Insgesamt buhlen in diesem Jahr sieben Hochschulgruppen um die Stimmen der Studierenden bei der Wahl zum Studierendenparlament, dass den Allgemeinen Studenten  Ausschuss (AstA) wählt. Mit knapper Mehrheit stellte den AStA in der vergangenen Wahlperiode eine Koalition aus Juso-Hochschulgruppe, Grüner Hochschulgruppe (GHG), Basisgruppenliste

(BGL) und den Hochschulgruppen „Die Partei“ und „Schwarz-Rot-Kollabs“(SRK).Die Bilanz der AStA-Gruppen fällt – wenig überraschend – positiv aus: Die AStA-Vorsitzende Vivien Bohm (GHG) freut sich über angebotene Serviceleistungen wie „die Aushandlung der Semestertickets, die Sozialberatungen und die Betreuung der Erstsemester-Studierenden“.

Die demokratische Universität

Wie fast alle Universitäten in Deutschland durchzieht die Universität Göttingen ein Geflecht aus Mitbestimmungsstrukturen. Die Unterschiedlichen Statusgruppen wie Studenten, Mitarbeiter und Professoren haben dabei eigene Gremien, die jeweils zu Jahresanfang gewählt werden. Für die Studierenden zentral sind die Fachschaften als Interessenvertretung auf Fakultätsebene und der AStA als Vertretung der gesamten Studierendenschaft. Der AStA verfügt dabei über ein Budget von rund 300 000 Euro, das er zur Vertretung der Interessen der Studierenden in Gremien und gegenüber der Politik sowie für Kulturveranstaltungen verwenden kann. Außerdem verwaltet er die Beiträge für die Semester- und Kulturtickets, die der AStA jährlich mit Verkehrsgesellschaften und Kultureinrichtungen aushandelt.

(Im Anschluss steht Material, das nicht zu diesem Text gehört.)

-- ==== Sys2Proof/Machine/Step.lean ====
section
/-! DEFINITION. One step of the machine. -/

namespace Sys2Proof.Machine

/-- One step (notes/assumptions/1.md): a command, or a turn of SS.RUN's loop, or a move of the outside
while the core is idle or `rst` is asserted. -/
def step (s : State) : Host.Outcome State Fault Refusal := nextStep s

/-- `s` with a command word of `nbits` bits about to be written to CMD, which is where this machine
takes its next instruction from (notes/assumptions/2.md). -/
def State.withFetchWord (s : State) (nbits w : Nat) : State :=
  aboutToFetch s (BitVec.ofNat 32 (w % 2 ^ nbits))

end Sys2Proof.Machine
end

Zugleich betonen alle AStA-Gruppen ihr Engagement gegen Veranstaltungen des rechtsextremen „Freundeskreis Thüringen/Niedersachsen“ und das im vergangenen Jahr breite Angebot an Bildungsveranstaltungen. Der CDU-nahe Ring Christlich-Demokratischer Studenten (RCDS) sieht in den zahlreichen Vorträgen, unter anderem zu Feminismus, Rassismus und Ökologie allerdings „linke Klientelpolitik“. Auch die Arbeitsgemeinschaft Demokratischer Fachschaftsmitglieder (ADF) spricht von „Linksverblendung“ des AStA. Unter anderem habe das Gremium verschlafen, dass die Rechtsabteilung Studierende wegen der Einreichung von „Gefälligkeitsattesten“ unter Generalverdacht gestellt habe, schreibt die ADF in ihrem Wahlprogramm.

Während die ADF deshalb „weniger Veranstaltungen mit Klientelcharakter“ verspricht und stattdessen „Service-Angebote und Interessenvertretung“ wieder in den Mittelpunkt rücken möchte, geht der RCDS einen Schritt weiter: „Eine Studentenvertretung sollte sich ausschließlich mit studentischen Themen befassen“, erklärt Marleen Grösche, Vorsitzende des RCDS Göttingen.

„Für uns ist das allgemeinpolitische Mandat zentral“, sagt hingegen Silke Hansmann von der Juso-HSG. Wie die anderen Hochschulgruppen aus dem jetzigen AStA wollen sich die Jusos deshalb für „kompetente Servicearbeit“ und „die politischen, sozialen und kulturellen Belange der Studierenden“ einsetzen. Die Schwerpunkte dieser Hochschulgruppen variieren, wobei SRK und „Die Partei“ betont satirisch auftreten.